Multiple node implementations
When creating node definitions, you can create multiple implementations for the same node. These implementations can differ in any parameter listed in the sections before, including but not limited to: resource backend, image id, instance type, contextualization, configuration management, health-check services used, etc. To create multiple implementations, just list them using hyphens. Make sure to watch for the indentation of the blocks.
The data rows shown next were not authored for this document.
-- ==== Sys2Proof/Machine/Replies.lean ====
section
/-! DEFINITION. The reply operations (spec/42_reply_decode.md R153 to R161), run on a reply that passed the exit checks and the CRC
check, with the handler that follows (spec/44_transaction_engine.md R203). -/

namespace Sys2Proof.Machine

/-- Raise what a failed read of the frame raises, leaving what was written before it (R162, R262). -/
def raiseFrom (e : Fault × State) : Answer := .next (e.2.raised e.1)

/-- The loop of `DecodeCoil` (R155): `m` entries to go, entry `i` next; data byte 2i is its low byte, 2i+1 its high byte,
and the high byte of a lone last byte is 0x00 (D18). -/
def coilLoop (rb bc : Nat) : Nat → Nat → State → Except (Fault × State) State
  | 0, _, s => .ok s
  | m + 1, i, s =>
    match rxByte (3 + 2 * i) s with
    | .error e => .error e
    | .ok (low, s) =>
      if 2 * i + 1 < bc then
        match rxByte (4 + 2 * i) s with
        | .error e => .error e
        | .ok (high, s) => coilLoop rb bc m (i + 1) (s.setEntryAt (rb + i) (le16 low high))
      else coilLoop rb bc m (i + 1) (s.setEntryAt (rb + i) (le16 low 0x00#8))

/-- The loop of `DecodeReg` (R157): `m` registers to go, register `i` next. -/
def registerLoop (rb : Nat) : Nat → Nat → State → Except (Fault × State) State
  | 0, _, s => .ok s
  | m + 1, i, s =>
    match rxByte (3 + 2 * i) s with
    | .error e => .error e
    | .ok (high, s) =>
      match rxByte (4 + 2 * i) s with
      | .error e => .error e
      | .ok (low, s) => registerLoop rb m (i + 1) (s.setEntryAt (rb + i) (be16 high low))

/-- The shared shape of R155 and R157: the byte count against the expected one at full width, the register-buffer
bound before any write, the loop, the success. -/
def decodeData (r expected entries : Nat) (loop : State → Except (Fault × State) State) (s : State) : Answer :=
  match rxByte 2 s with
  | .error e => raiseFrom e
  | .ok (count, s) =>
    if count.toNat ≠ expected then .next (takeFailure r .replyLengthMismatch s)
    else if (s.txn r).rbLen < entries then .next (s.raised .bufferOutOfBounds)
    else
      match loop s with
      | .error e => raiseFrom e
      | .ok s => .next (acceptReply r s)

/-- `DecodeCoil(t)` (R155). -/
def decodeCoil (s : State) : Answer :=
  withAttempt s fun r =>
    let t := s.txn r
    let bc := coilBytes s.par.coilRule t.quantity.toNat
    let rc := coilEntries s.par.coilRule t.quantity.toNat
    decodeData r bc rc (coilLoop t.rb bc rc 0) s

/-- `DecodeReg(t)` (R157). -/
def decodeRegisters (s : State) : Answer :=
  withAttempt s fun r =>
    let t := s.txn r
    let q := t.quantity.toNat
    decodeData r (2 * q) q (registerLoop t.rb q 0) s

/-- Two bytes of the reply, high byte first, in the order R159 reads them. -/
def rxBe16 (i : Nat) (s : State) : Except (Fault × State) (HWord × State) :=
  match rxByte i s with
  | .error e => .error e
  | .ok (high, s) =>
    match rxByte (i + 1) s with
    | .error e => .error e
    | .ok (low, s) => .ok (be16 high low, s)

/-- `DecodeEcho(t)` (R159): `t.RB` is not written. -/
def decodeEcho (s : State) : Answer :=
  withAttempt s fun r =>
    match rxBe16 2 s with
    | .error e => raiseFrom e
    | .ok (address, s) =>
      match rxBe16 4 s with
      | .error e => raiseFrom e
      | .ok (quantity, s) =>
        if address ≠ (s.txn r).startAddress ∨ quantity ≠ (s.txn r).quantity then
          .next (takeFailure r .echoMismatch s)
        else .next (acceptReply r s)

/-- R153: an exception reply; the exception code is not read (D32). -/
def execRplException (_function : Byte) (s : State) : Answer :=
  withAttempt s fun r => .next (takeFailure r .exceptionResponse s)

/-- R155: coil reply, function byte 0x01. -/
def execRplReadCoilStatus (s : State) : Answer := decodeCoil s

/-- R156: coil reply, function byte 0x02. -/
def execRplReadInputStatus (s : State) : Answer := decodeCoil s

/-- R157: register reply, function byte 0x03. -/
def execRplReadHoldingRegisters (s : State) : Answer := decodeRegisters s

/-- R158: register reply, function byte 0x04. -/
def execRplReadInputRegisters (s : State) : Answer := decodeRegisters s

/-- R159: echo reply, function byte 0x0F. -/
def execRplForceMultipleCoils (s : State) : Answer := decodeEcho s

/-- R160: echo reply, function byte 0x10. -/
def execRplPresetMultipleRegisters (s : State) : Answer := decodeEcho s

/-- R161: a function byte with bit 7 clear that no other class has. -/
def execRplUnsupported (_function : Byte) (s : State) : Answer :=
  withAttempt s fun r => .next (takeFailure r .unsupportedFunctionInReply s)

end Sys2Proof.Machine
end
The following example shows a node definition with multiple different implementations.
'node_def:example_node':
-
resource:
name: my_opennebula_ec2
type: ec2
endpoint: my_opennebula_endpoint
...
...
config_management:
type: chef
...
-
resource:
name: my_aws_ec2
type: ec2
endpoint: my_aws_endpoint
...
...
-
resource:
name: my_nova
type: nova
endpoint: my_nova_endpoint
...
...
config_management:
type: puppet_solo
...
...
If there are multiple implementations for a node definition, you can filter them in the Node description, in the Infrastructure description file. Occopus will automatically select an available implementation to launch from those fulfilling the filtering parameters.
Examples
Examples can be found in the tutorial section of the User Guide.